PERIOD: Controlled Concurrency Testing via Periodical Scheduling

Directory Structure

The repository mainly contains three folders: tool, test and evaluation. We briefly introduce each folder under ${ROOT_DIR} (if you install by using docker, the root folder of the artifact would be ${ROOT_DIR}):

clang+llvm: Pre-Built Binaries of LLVM 10.0. These binaries include Clang, LLD, compiler-rt, various LLVM tools, etc.
tools: Root directory for PERIOD tool and scripts.
- DBDS: The code about our proposed periodical scheduling method that can systematically explore the thread interleaving.
- staticanalysis: The scripts of static analysis, which aim to find key points that used to be scheduled during testing. It also contains the codes about instrumentation.
- SVF: Third-party libraries project SVF, which provides interprocedural dependence analysis for LLVM-based languages. SVF is able to perform pointer alias analysis, memory SSA form construction, value-flow tracking for program variables.
- wllvm: Third-party libraries project WLLVM, which provides tools for building whole-program (or whole-library) LLVM bitcode files from an unmodified C or C++ source package.
test: Some simple examples that are easy to understand. These examples could also be used to check the installation.
evaluation: Root for benchmark directories.

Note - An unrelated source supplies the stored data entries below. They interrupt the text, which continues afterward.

-- ==== Sys2Proof/Laws/Ops.lean ====
section
/-! SUPPORT. One lemma for each shared operation that says everything it can do, and the codes of phases and sequences. -/

namespace Sys2Proof.Machine

/-! ### Codes -/

@[simp] theorem Phase.ofBits_bits (ph : Phase) : Phase.ofBits ph.bits = some ph := by cases ph <;> rfl

@[simp] theorem Seq.ofBits_bits (q : Seq) : Seq.ofBits q.bits = some q := by cases q <;> rfl

@[simp] theorem Phase.bits_inj (a b : Phase) : a.bits = b.bits ↔ a = b := by
  cases a <;> cases b <;> decide

@[simp] theorem Seq.bits_inj (a b : Seq) : a.bits = b.bits ↔ a = b := by
  cases a <;> cases b <;> decide

theorem Phase.bits_ne_seven (ph : Phase) : ph.bits ≠ 7#3 := by cases ph <;> decide

theorem Seq.bits_ne_three (q : Seq) : q.bits ≠ 3#2 := by cases q <;> decide

/-- Every 3-bit value but 7 is the code of a phase. -/
theorem Phase.exists_of_ne_seven (b : BitVec 3) (h : b ≠ 7#3) : ∃ ph : Phase, b = ph.bits := by
  have : ∀ b : BitVec 3, b ≠ 7#3 → Phase.ofBits b ≠ none := by decide
  have inv : ∀ b : BitVec 3, ∀ ph ∈ Phase.ofBits b, b = ph.bits := by decide
  obtain ⟨ph, hp⟩ := Option.ne_none_iff_exists'.mp (this b h)
  exact ⟨ph, inv b ph hp⟩

/-- Every 2-bit value but 3 is the code of a sequence. -/
theorem Seq.exists_of_ne_three (b : BitVec 2) (h : b ≠ 3#2) : ∃ q : Seq, b = q.bits := by
  have : ∀ b : BitVec 2, b ≠ 3#2 → Seq.ofBits b ≠ none := by decide
  have inv : ∀ b : BitVec 2, ∀ q ∈ Seq.ofBits b, b = q.bits := by decide
  obtain ⟨q, hq⟩ := Option.ne_none_iff_exists'.mp (this b h)
  exact ⟨q, inv b q hq⟩

@[simp] theorem microOpAt_bits (p : Config.Params) (q : Seq) (u : BitVec 4) :
    microOpAt p q.bits u = (microOps p q)[u.toNat]? := by simp [microOpAt]

theorem ErrCode.bits_ne_zero (c : ErrCode) : c.bits ≠ 0#3 := by cases c <;> decide

theorem ErrCode.bits_le (c : ErrCode) : c.bits.toNat ≤ 3 := by cases c <;> decide

/-! ### The input port -/

@[simp] theorem hostAfter_nil (a : Bool) : hostAfter a [] = [] := rfl
@[simp] theorem hostAfter_edge (a : Bool) (p : PortIn) (h : List HostAct) : hostAfter a (.edge p :: h) = h := rfl
@[simp] theorem hostAfter_offer_accepted (w : Byte) (h : List HostAct) : hostAfter true (.offer w :: h) = h := rfl
@[simp] theorem hostAfter_offer_held (w : Byte) (h : List HostAct) :
    hostAfter false (.offer w :: h) = .offer w :: h := rfl

/-- The port depends on the host's acts alone. -/
theorem State.portIn_congr {s t : State} (h : s.host = t.host) : s.portIn = t.portIn := by
  unfold State.portIn; rw [h]

/-- A reset level comes only from an act that does not keep the machine running. -/
theorem State.portIn_rstN_of_head (s : State) (h : ∀ p, s.host.head? = some (.edge p) → p.rstN = true) :
    s.portIn.rstN = true := by
  unfold State.portIn
  split
  · rfl
  · exact h _ (by simp_all)
  · rfl

/-! ### Operations of the sequencer -/

/-- A micro-op's end answers the next FETCH, or stops where `UPC` would wrap. -/
theorem endMicroOp_eq_next {s t : State} (h : endMicroOp s = .next t) : s.upc ≠ 15#4 ∧ t = s.nextMicroOp := by
  unfold endMicroOp at h
  split at h <;> simp_all

theorem endMicroOp_of_ne {s : State} (h : s.upc ≠ 15#4) : endMicroOp s = .next s.nextMicroOp := by
  simp [endMicroOp, h]

/-- Everything a FETCH cycle can do. -/
theorem runFetch_eq_next {s t : State} (h : runFetch s = .next t) :
    (∃ k m, microOpAt s.params s.seq s.upc = some (.wr k m) ∧
      t = (s.loadFrame (muxWord s.params s.row k m)).enter .setup s.params.sclkHalf) ∨
    (∃ n, microOpAt s.params s.seq s.upc = some (.wait n) ∧ t = s.enter .wait (n * s.params.cycPerUs)) ∨
    (microOpAt s.params s.seq s.upc = some .done ∧ t = s.commit) := by
  unfold runFetch fetchWr fetchWait at h
  split at h <;> simp_all

/-- Everything a SETUP cycle can do. -/
theorem runSetup_eq_next {s t : State} (h : runSetup s = .next t) :
    (s.tmr = 0 ∧ t = (s.driveSclk true).enter .shi s.params.sclkHalf) ∨ (s.tmr ≠ 0 ∧ t = s.tick) := by
  unfold runSetup at h
  split at h <;> simp_all

/-- Everything an SHI cycle can do. -/
theorem runShi_eq_next {s t : State} (h : runShi s = .next t) :
    (s.tmr = 0 ∧ s.nbits ≠ 0#6 ∧ t = (s.driveSclk false).shiftOut.enter .slo s.params.sclkHalf) ∨
    (s.tmr ≠ 0 ∧ t = s.tick) := by
  unfold runShi at h
  split at h
  · split at h <;> simp_all
  · simp_all

/-- Everything an SLO cycle can do. -/
theorem runSlo_eq_next {s t : State} (h : runSlo s = .next t) :
    (s.tmr = 0 ∧ s.nbits = 0#6 ∧ t = (s.driveLe true).enter .leh (Config.tLeUs * s.params.cycPerUs)) ∨
    (s.tmr = 0 ∧ s.nbits ≠ 0#6 ∧ t = (s.driveSclk true).enter .shi s.params.sclkHalf) ∨
    (s.tmr ≠ 0 ∧ t = s.tick) := by
  unfold runSlo at h
  split at h
  · split at h <;> simp_all
  · simp_all

/-- Everything an LEH cycle can do. -/
theorem runLeh_eq_next {s t : State} (h : runLeh s = .next t) :
    (s.tmr = 0 ∧ s.upc ≠ 15#4 ∧ t = (s.driveLe false).nextMicroOp) ∨ (s.tmr ≠ 0 ∧ t = s.tick) := by
  unfold runLeh at h
  split at h
  · obtain ⟨h₁, h₂⟩ := endMicroOp_eq_next h
    exact .inl ⟨‹_›, by simpa using h₁, h₂⟩
  · simp_all

/-- Everything a WAIT cycle can do. -/
theorem runWait_eq_next {s t : State} (h : runWait s = .next t) :
    (s.tmr = 0 ∧ s.upc ≠ 15#4 ∧ t = s.nextMicroOp) ∨ (s.tmr ≠ 0 ∧ t = s.tick) := by
  unfold runWait at h
  split at h
  · obtain ⟨h₁, h₂⟩ := endMicroOp_eq_next h
    exact .inl ⟨‹_›, h₁, h₂⟩
  · simp_all

/-- What a cycle does, by the phase it is in. -/
theorem runPhase_of_phase {s : State} {ph : Phase} (h : s.phase = ph.bits) : runPhase s = phaseCycle ph s := by
  unfold runPhase; rw [h, Phase.ofBits_bits]

/-- A cycle that answers a next state is a cycle of some phase. -/
theorem runPhase_eq_next {s t : State} (h : runPhase s = .next t) :
    ∃ ph : Phase, s.phase = ph.bits ∧ phaseCycle ph s = .next t := by
  by_cases h7 : s.phase = 7#3
  · have : Phase.ofBits 7#3 = none := by decide
    unfold runPhase at h
    rw [h7, this] at h
    cases h
  · obtain ⟨ph, hp⟩ := Phase.exists_of_ne_seven _ h7
    exact ⟨ph, hp, by rw [← runPhase_of_phase hp]; exact h⟩

/-! ### Commands -/

/-- Everything an accepted command can do: nothing, clear the errors, raise one error, or start a sequence whose state
check it passed. -/
theorem exec_cases (i : Instr) (s : State) :
    exec i s = .next s ∨ exec i s = .next s.clearErrors ∨ (∃ c, exec i s = .next (s.raiseError c)) ∨
    (∃ q r, exec i s = .next (s.start q r) ∧
      ((q = .init ∧ s.state = uninit ∧ r = 1#3) ∨ (q ≠ .init ∧ s.state ≠ uninit))) := by
  have sw : ∀ q arg, q ≠ Seq.init → (∃ c, startSwitch q arg s = s.raiseError c) ∨
      (startSwitch q arg s = s.start q (indexRow arg) ∧ s.state ≠ uninit) := by
    intro q arg _
    unfold startSwitch
    split
    · exact .inl ⟨_, rfl⟩
    · split
      · exact .inl ⟨_, rfl⟩
      · exact .inr ⟨rfl, ‹_›⟩
  cases i with
  | nop arg => exact .inl rfl
  | init arg =>
    unfold exec execInit
    by_cases h : s.state = uninit
    · exact .inr (.inr (.inr ⟨.init, 1#3, by simp [h], .inl ⟨rfl, h, rfl⟩⟩))
    · exact .inr (.inr (.inl ⟨.state, by simp [h]⟩))
  | setfreq arg =>
    rcases sw .sf arg (by decide) with ⟨c, h⟩ | ⟨h, hs⟩
    · exact .inr (.inr (.inl ⟨c, by simp [exec, execSetfreq, h]⟩))
    · exact .inr (.inr (.inr ⟨.sf, indexRow arg, by simp only [exec, execSetfreq, h], .inr ⟨by decide, hs⟩⟩))
  | setfreqFc arg =>
    rcases sw .fc arg (by decide) with ⟨c, h⟩ | ⟨h, hs⟩
    · exact .inr (.inr (.inl ⟨c, by simp [exec, execSetfreqFc, h]⟩))
    · exact .inr (.inr (.inr ⟨.fc, indexRow arg, by simp only [exec, execSetfreqFc, h], .inr ⟨by decide, hs⟩⟩))
  | clrerr arg => exact .inr (.inl rfl)
  | setfreqRefused arg => exact .inr (.inr (.inl ⟨.arg, rfl⟩))
  | setfreqFcRefused arg => exact .inr (.inr (.inl ⟨.arg, rfl⟩))
  | reserved5 arg => exact .inr (.inr (.inl ⟨.opcode, rfl⟩))
  | reserved6to7 op arg => exact .inr (.inr (.inl ⟨.opcode, rfl⟩))
  | reserved8toF op arg => exact .inr (.inr (.inl ⟨.opcode, rfl⟩))

/-! ### One edge -/

/-- Everything one edge can do: reset, accept a command, or run a cycle of the phase it is in. -/
theorem step_cases (s : State) :
    (s.portIn.rstN = false ∧ step s = resetEdge s) ∨
    (s.portIn.rstN = true ∧ s.phase = Phase.idle.bits ∧ s.portIn.cmdValid = true ∧
      step s = exec (decodeWord s.portIn.cmdWord) (s.passEdge true)) ∨
    (s.portIn.rstN = true ∧ (s.phase = Phase.idle.bits → s.portIn.cmdValid = false) ∧
      step s = runPhase (s.passEdge false)) := by
  unfold step State.cmdReady
  cases hr : s.portIn.rstN
  · simp
  · cases hv : s.portIn.cmdValid <;> by_cases hp : s.phase = Phase.idle.bits <;> simp [hp]

/-- No edge changes the build. -/
theorem step_build {s t : State} (h : step s = .next t) : t.build = s.build := by
  rcases step_cases s with ⟨_, e⟩ | ⟨_, _, _, e⟩ | ⟨_, _, e⟩
  · rw [e] at h
    simp only [resetEdge, Host.Outcome.next.injEq] at h
    simp [← h]
  · rw [e] at h
    rcases exec_cases (decodeWord s.portIn.cmdWord) (s.passEdge true) with e | e | ⟨_, e⟩ | ⟨_, _, e, _⟩ <;>
      (rw [e] at h; cases h; simp)
  · rw [e] at h
    obtain ⟨ph, _, h⟩ := runPhase_eq_next h
    cases ph with
    | idle => cases h; simp
    | fetch => rcases runFetch_eq_next h with ⟨_, _, _, rfl⟩ | ⟨_, _, rfl⟩ | ⟨_, rfl⟩ <;> simp
    | setup => rcases runSetup_eq_next h with ⟨_, rfl⟩ | ⟨_, rfl⟩ <;> simp
    | shi => rcases runShi_eq_next h with ⟨_, _, rfl⟩ | ⟨_, rfl⟩ <;> simp
    | slo => rcases runSlo_eq_next h with ⟨_, _, rfl⟩ | ⟨_, _, rfl⟩ | ⟨_, rfl⟩ <;> simp
    | leh => rcases runLeh_eq_next h with ⟨_, _, rfl⟩ | ⟨_, rfl⟩ <;> simp
    | wait => rcases runWait_eq_next h with ⟨_, _, rfl⟩ | ⟨_, rfl⟩ <;> simp

/-! ### The build -/

theorem State.cycPerUs_pos (s : State) : 1 ≤ s.params.cycPerUs := s.build.property.1
theorem State.sclkHalf_pos (s : State) : 1 ≤ s.params.sclkHalf := s.build.property.2.1
theorem State.tFcGapUs_pos (s : State) : 1 ≤ s.params.tFcGapUs := s.build.property.2.2.1
theorem State.tFcTailUs_pos (s : State) : 1 ≤ s.params.tFcTailUs := s.build.property.2.2.2.1

/-- Every phase's load fits the timer (R32). -/
theorem Config.Params.lt_two_pow_tmrW (p : Config.Params) {n : Nat} (h : n ≤ p.longestPhase) :
    n - 1 < 2 ^ p.tmrW := by
  have : p.longestPhase - 1 < 2 ^ p.tmrW := by
    unfold Config.Params.tmrW
    exact Nat.lt_log2_self
  omega

end Sys2Proof.Machine
end

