/-- Settles O7: the reset state is made of the reset values alone. -/
theorem resetStateMeetsInvariant : Obligations.ResetStateMeetsInvariant :=
  ⟨State.reset.resetRegisters_status, State.reset.resetRegisters_cmdReady, State.reset.resetRegisters_pins,
    resetRegisters_inv State.reset⟩

theorem eq_initialized_of_ne {st : BitVec 2} (h3 : st ≠ 3#2) (huninit : st ≠ uninit) (htuned : st ≠ tuned) :
    st = initialized := by
  revert st
  decide

/-- Settles O46: only `END` changes `STATE` without reset, and the invariant says in which `STATE` each sequence runs. -/
theorem onlyInitLeavesUninit : Obligations.OnlyInitLeavesUninit := by
  intro s t hs h hne
  rcases step_state_prof h with ⟨hr, hstate, -⟩ | ⟨hstate, -⟩ | ⟨hp, hop, rfl⟩
  · exact .inl ⟨hr, hstate⟩
  · exact absurd hstate hne
  · have hbusy : s.busy = true := State.busy_eq_of_phase hp
    have hcommit := (s.passEdge false).commit_state
    by_cases hq : s.seq = Seq.init.bits
    · exact .inr (.inl ⟨(hs.inSequence.init_state hbusy hq).1, hcommit.trans (if_pos hq), hq, hop⟩)
    · have htuned := hcommit.trans (if_neg hq)
      rw [htuned] at hne
      exact .inr (.inr ⟨eq_initialized_of_ne hs.legal.state_code (hs.inSequence.switch_state hbusy hq) hne.symm,
        htuned, hq, hop⟩)

/-! ### The reset edge and the synthesizer -/

/-- Settles O8: a cut latch pulse overwrites the register it was committing, and nothing else touches the shadow. -/
theorem resetLeavesTheSynthesizer : Obligations.ResetLeavesTheSynthesizer := by
  intro s hr
  refine ⟨_, step_of_reset hr, ?_, fun hle => ?_, fun hle => ?_⟩
  · simp only [State.passEdge_synth, State.resetRegisters_synth, State.cutLatchPulse_synth]
    split <;> rfl
  · simp [hle]
  · simp only [State.passEdge_freeCount, State.resetRegisters_freeCount, State.cutLatchPulse_freeCount,
      State.passEdge_synth, State.resetRegisters_synth, State.cutLatchPulse_synth, hle, if_true]
    exact ⟨trivial, Synth.write_get _ _ _⟩

/-! ### The command port -/

/-- Settles O9. -/
theorem stepRunsTheDecodedCommand : Obligations.StepRunsTheDecodedCommand := fun _ _ hport hidle =>
  step_of_accept hport hidle

/-- An outcome with other host's acts in its next state. -/
def withHost (h : List HostAct) : Result → Result
  | .next t => .next { t with host := h }
  | .fault f => .fault f
  | .refused f => .refused f

theorem endMicroOp_host (s : State) (h : List HostAct) :
    endMicroOp { s with host := h } = withHost h (endMicroOp s) := by
  unfold endMicroOp
  split <;> rfl

theorem State.commit_host_comm (s : State) (h : List HostAct) :
    State.commit { s with host := h } = { s.commit with host := h } := by
  unfold State.commit
  split <;> rfl

/-- A cycle of a phase neither reads nor changes the host's acts. -/
theorem phaseCycle_host (ph : Phase) (s : State) (h : List HostAct) :
    phaseCycle ph { s with host := h } = withHost h (phaseCycle ph s) := by
  cases ph with
  | idle => rfl
  | fetch =>
    have hop : microOpAt ({ s with host := h } : State).params s.seq s.upc = microOpAt s.params s.seq s.upc := rfl
    simp only [phaseCycle, runFetch, hop]
    cases microOpAt s.params s.seq s.upc with
    | none => rfl
    | some op =>
      cases op with
      | wr k m => rfl
      | wait t => rfl
      | done => exact congrArg Host.Outcome.next (s.commit_host_comm h)
  | setup =>
    simp only [phaseCycle, runSetup]
    split <;> rfl
  | shi =>
    simp only [phaseCycle, runShi]
    split
    · split <;> rfl
    · rfl
  | slo =>
    simp only [phaseCycle, runSlo]
    split
    · split <;> rfl
    · rfl
  | leh =>
    simp only [phaseCycle, runLeh]
    split
    · exact endMicroOp_host (s.driveLe false) h
    · rfl
  | wait =>
    simp only [phaseCycle, runWait]
    split
    · exact endMicroOp_host s h
    · rfl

The ConVul-CVE-Benchmarks correspond to the 10 programs used in Table. 1 in our paper. Other folders contain the 36 programs used in Table. 2 in our paper. We provide scripts for each program for easy installation.
- ConVul-CVE-Benchmarks: 10 programs correspond to a real-world CVE.
- CB: Test cases for real applications.
- CS: Small test cases and some small programs.
- Chess: Test cases for several versions of a work-stealing queue.
- Inspect_benchmarks: Small test cases and some small programs.
- RADBench: Tests cases for real applications.
- SafeStack: Test case for lock-free stack and a debugging library test case.
- Splash2: Parallel workloads.

Tool

The easiest way to use PERIOD is to use Docker. We strongly recommend installing and running our tool based on Docker. If you really want to install the tool in your host system, please see INSTALL.md for more detail.

Requirements

Hardware Requirements: Please use workstations/PC with multi-core processors, as PERIOD is a concurrency testing tool
Operating System: >= Ubuntu 18.04 LTS (Requires kernel version >= 4.x due to the scheduling policy)
Docker: The only requirement is to install Docker (version higher than 18.09.7). You can use the command sudo apt-get install docker.io to install the docker on your Linux machine. (If you have any questions on docker, you can see Docker's Documentation).

Installing

Add period:latest image on your system. There are two ways of doing this:
- docker pull wcventure/period:stable && docker tag wcventure/period:stable period:latest
- Alternatively, you can build your own image with sudo docker build -t period:latest --no-cache ./

Running on Docker

Running a privileged container
- sudo docker run --privileged -it period:latest /bin/bash
- Then you will start a docker container and enter the configured environment of PERIOD.

Test

Before you use PERIOD, we suggest that you first use those simple examples provided by us to confirm whether the tool can work normally. In the following, we use the examples in the test folder to explain how to use the tool.

You can use one of the programs in the test folder to check whether PERIOD works normally. Take test/doubleFree/df.c as a running example. Here, let's run it with a prepared script (If you want to try a program outside the folder test and evaluation, please refer to Advanced Usage.).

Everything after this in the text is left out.